-- ==== Sys2Proof/Machine/EvMem.lean ====
section
/-! DEFINITION. Events of the memories: dirty-line FIFO and L1 (R106), parity updates (R127), bank
retirement (R129 to R131), Folio refresh (R112), and page walks (R195). -/

namespace Sys2Proof.Machine

/-! ## L1 -/

/-- FIFO_DRAIN: the head of the dirty-line FIFO is written to its home (R106). -/
def execFifoDrain (core : Nat) (s : State) : Result :=
  if (s.core core).fifo.isEmpty then notNow "FIFO_DRAIN" else .next (s.drainHead core)

/-- L1_EVICTION: a block leaves L1, drained first where it stands in the FIFO (R106) (log 50, DESIGN CHOICE). -/
def execL1Eviction (core block : Nat) (s : State) : Result :=
  if ((s.core core).l1.find? block).isSome then .next (s.evictBlock core block)
  else notNow "L1_EVICTION"

/-! ## Scratchpad -/

/-- PARITY_UPDATE: the parity bank applies the oldest delta (R127), as each lane cycle has it do. -/
def execParityUpdate (core pgroup : Nat) (s : State) : Result :=
  if ((s.core core).pad.updates.get [] pgroup).isEmpty then notNow "PARITY_UPDATE"
  else .next (s.modCore core fun k => { k with pad := (k.pad.applyDelta (s.nowAt core) pgroup).completed })

/-- Retire a bank (R131): the second retirement of a group loses it, and with it the accesses that wait there. -/
def Spad.retire (p : Spad) (bank : Nat) : Spad :=
  let g := groupOfBank bank
  let mine := fun (k : Nat) => k / 1536 == bank
  let p := { p with
    retired := ninsert bank p.retired
    errors := p.errors.erase bank
    ue := p.ue.filter fun k => !mine k
    ce := p.ce.filter fun k => !mine k }
  if 2 ≤ ((banksOf g).filter p.retired.contains).length then
    { p with lost := ninsert g p.lost, reqs := p.reqs.filter fun r => groupOfBank r.bank != g }
  else p

/-- A bank is due to be retired, and its group has no delta waiting (R129, R131). -/
def Spad.mayRetire (p : Spad) (bank : Nat) : Bool :=
  bank < 80 && p.bankState bank == 0 && retireDue (p.errors.get [] bank) &&
  (p.updates.get [] (groupOfBank bank)).isEmpty

/-- BANK_RETIRE (R129, R131). -/
def execBankRetire (core bank : Nat) (s : State) : Result :=
  if (s.core core).pad.mayRetire bank then
    .next (s.modCore core fun k => { k with pad := k.pad.retire bank })
  else notNow "BANK_RETIRE"

/-- Poisoned elements of an operand, of a word whose reconstruction has failed. -/
def MatCmd.spoil (m : MatCmd) (r : PadReq) : MatCmd :=
  if m.id != r.unit then m
  else if r.cls = 0 then { m with poisonA := m.poisonA ++ r.elems }
  else if r.cls = 1 then { m with poisonB := m.poisonB ++ r.elems }
  else m

/-- What a load in flight takes of a word that its bank has served late, as the word then stands: elements, and the tags of
capabilities; a capability is taken clean or not at all. -/
def Flight.refresh (f : Flight) (core key : Nat) (w : PadRead) : Flight :=
  if !f.quads.isEmpty && w.poison then f
  else
    let mine := fun (x : LaneWrite) => x.word.any fun q => q.1 == core && q.2.1 == key
    let firsts := f.writes.filterMap fun x => match mine x, x.word, x.reg with
      | true, some (_, _, 0), .v row => some (row * 64 + x.lane)
      | _, _, _ => none
    { f with
      writes := f.writes.map fun x => if mine x then
          { x with elem := { bits := (w.data >>> (32 * (x.word.elim 0 fun q => q.2.2))).setWidth 32, poison := w.poison } }
        else x
      quad := if f.quads.isEmpty then f.quad
        else f.quad.filter (fun q => !firsts.contains q) ++ if (capOf w.data w.tag).tag then firsts else [] }

/-- A read of a word of a retired bank returns what the bank's parity holds when it is served, and a read that meets an
error beyond repair only then is delivered poison (R134, R138) (log 16, DEDUCED). -/
def State.refresh (s : State) (core : Nat) (r : PadReq) : State :=
  let w := ((s.core core).pad.read r.bank r.row (s.nowAt core) true).1
  { s with groups := ⟨s.groups.cells.map fun (i, g) => (i, if g.flights.any (·.id == r.unit) then
      { g with flights := g.flights.map fun f =>
          if f.id == r.unit then f.refresh core (padKey r.bank r.row) w else f }
    else g)⟩ }

/-- One lane cycle at the banks of a core (R125 to R128). -/
def State.laneCycle (s : State) (core : Nat) : State :=
  let k := s.core core
  if k.pad.reqs.isEmpty && k.pad.updates.cells.isEmpty then s
  else
    let t := k.pad.laneCycle (s.nowAt core) s.matFront
    let s := s.modCore core fun k =>
      { k with pad := t.pad
               parServed := k.parServed + BitVec.ofNat 64 t.served
               parStale := k.parStale + BitVec.ofNat 64 t.refused }
    let s := (t.late ++ t.failed).foldl (fun s r => if 4 ≤ r.cls then s.refresh core r else s) s
    t.failed.foldl (fun s r => (s.cores.cells.map (·.1)).foldl (fun s c =>
      if (s.core c).matq.any (·.id == r.unit) then
        s.modCore c fun k => { k with matq := k.matq.map fun m => m.spoil r }
      else s) s) s

/-! ## Folio refresh (R112) -/

/-- A bank group of a die stands in its window, by the refresh timer. -/
def State.windowNow (s : State) (bank : Nat) : Bool := (s.nominal + 32768 - 4096 * bank) % 32768 < 512

/-- The refresh reads every row of a physical bank group: sectors with an uncorrectable error become poisoned
(log 8, DESIGN CHOICE). -/
def State.scrubFolio (s : State) (bank : Nat) : State :=
  let hit := s.upsets.folio.filter fun sec => sec * 32 / Config.bankGroupBytes == bank
  { s with
    folioPoison := hit.foldl (fun l x => ninsert x l) s.folioPoison
    upsets := { s.upsets with folio := s.upsets.folio.filter fun sec => !hit.contains sec } }

/-- The window of a bank group differs from the timer. -/
def State.windowDue (s : State) (die bank : Nat) : Bool :=
  die < 2 && bank < 8 && (s.die die).windows.getD bank false != s.windowNow bank

/-- FOLIO_REFRESH_WINDOW: the window of a bank group opens or closes (R112). -/
def execFolioRefreshWindow (die bank : Nat) (s : State) : Result :=
  if s.windowDue die bank then
    let s := s.modDie die fun d =>
      { d with windows := listModify d.windows bank fun _ => s.windowNow bank }
    .next (if s.windowNow bank then s.scrubFolio (die * 8 + bank) else s)
  else notNow "FOLIO_REFRESH_WINDOW"

/-! ## Page walks (R195) -/

/-- A leaf enters a TLB of some entries, newest first. -/
def tlbInsert (e : TlbEntry) (size : Nat) (l : List TlbEntry) : List TlbEntry :=
  (e :: l.filter fun x => !(x.part == e.part && x.base == e.base && x.size == e.size)).take size

/-- A leaf enters its set of an 8-way TLB of 2,048 entries (R195) (log 57, DESIGN CHOICE). -/
def tlbInsertWays (e : TlbEntry) (l : List TlbEntry) : List TlbEntry :=
  let mine := fun (x : TlbEntry) => x.base / x.size % 256 == e.base / e.size % 256
  tlbInsert e 8 (l.filter mine) ++ l.filter fun x => !mine x

/-- A leaf is cached for some cores and their clusters. -/
def State.cacheLeaf (s : State) (cores : List Nat) (e : TlbEntry) : State :=
  cores.foldl (fun s c =>
    (s.modCore c fun k => { k with tlb := tlbInsert e 64 k.tlb }).modCluster (clusterOf c) fun k =>
      { k with tlb := tlbInsertWays e k.tlb }) s

/-- Non-leaf entries enter the walk cache of a die. -/
def State.cacheWalk (s : State) (die : Nat) (es : List WalkEntry) : State :=
  s.modDie die fun d =>
    { d with wcache := (es ++ d.wcache.filter fun x =>
        !es.any fun e => e.part == x.part && e.level == x.level && e.base == x.base).take 256 }

/-- The group waits for a page of a die and partition. -/
def State.groupAwaits (s : State) (die part page : Nat) (g : Group) : Bool :=
  dieOf g.core == die && s.partOf g == part && g.fibres.cells.any fun (_, f) => Wait.forPage f.wait page

/-- What a walk found goes to every access that waits on it (log 37, DEDUCED). -/
def State.deliver (s : State) (die part : Nat) (r : WalkResult) : State :=
  let s := s.groups.cells.foldl (fun s (i, g) =>
    if s.groupAwaits die part r.page g then
      s.setGroup i { g with walks := g.walks.filter (·.page != r.page) ++ [r] }
    else s) s
  s.cores.cells.foldl (fun s (c, k) => match k.stream with
    | some st =>
      let mine := (s.groups.find? st.owner).elim false fun g => s.partOf g == part
      if dieOf c == die && mine && Wait.forPage st.wait r.page then
        s.modStream c fun st => { st with walks := st.walks.filter (·.page != r.page) ++ [r] }
      else s
    | none => s) s

/-- PAGE_WALK_COMPLETE (R195): one of the die's 32 walkers has done its walk, the oldest walks having them. A leaf is
cached; an absent or malformed entry is held in no structure. -/
def execPageWalkComplete (die id : Nat) (s : State) : Result :=
  match ((s.die die).walks.take 32).find? (·.id == id) with
  | none => notNow "PAGE_WALK_COMPLETE"
  | some w =>
    let va := w.page * 2 ^ 16
    let (r, es) := s.walk (s.die die).wcache w.part va
    let s := (s.cacheWalk die es).modDie die fun d => { d with walks := d.walks.filter (·.id != id) }
    match r with
    | .leaf level e =>
      let size := levelSize level
      let s := s.cacheLeaf w.cores { part := w.part, base := va / size * size, size, entry := e }
      .next (s.deliver die w.part { page := w.page, level, entry := e, bad := false })
    | .absent level => .next (s.deliver die w.part { page := w.page, level, entry := 0, bad := true })
    | .malformed => .next (s.deliver die w.part { page := w.page, level := 0, entry := 0, bad := true })
    | .dead pa => .fault (.noSuchMemory pa)

end Sys2Proof.Machine
end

■ What the exercise asks ■
The task calls for every line of the material that contains the string "entries".

■ Task answer ■
/-- A leaf enters a TLB of some entries, newest first. -/
/-- A leaf enters its set of an 8-way TLB of 2,048 entries (R195) (log 57, DESIGN CHOICE). -/
/-- Non-leaf entries enter the walk cache of a die. -/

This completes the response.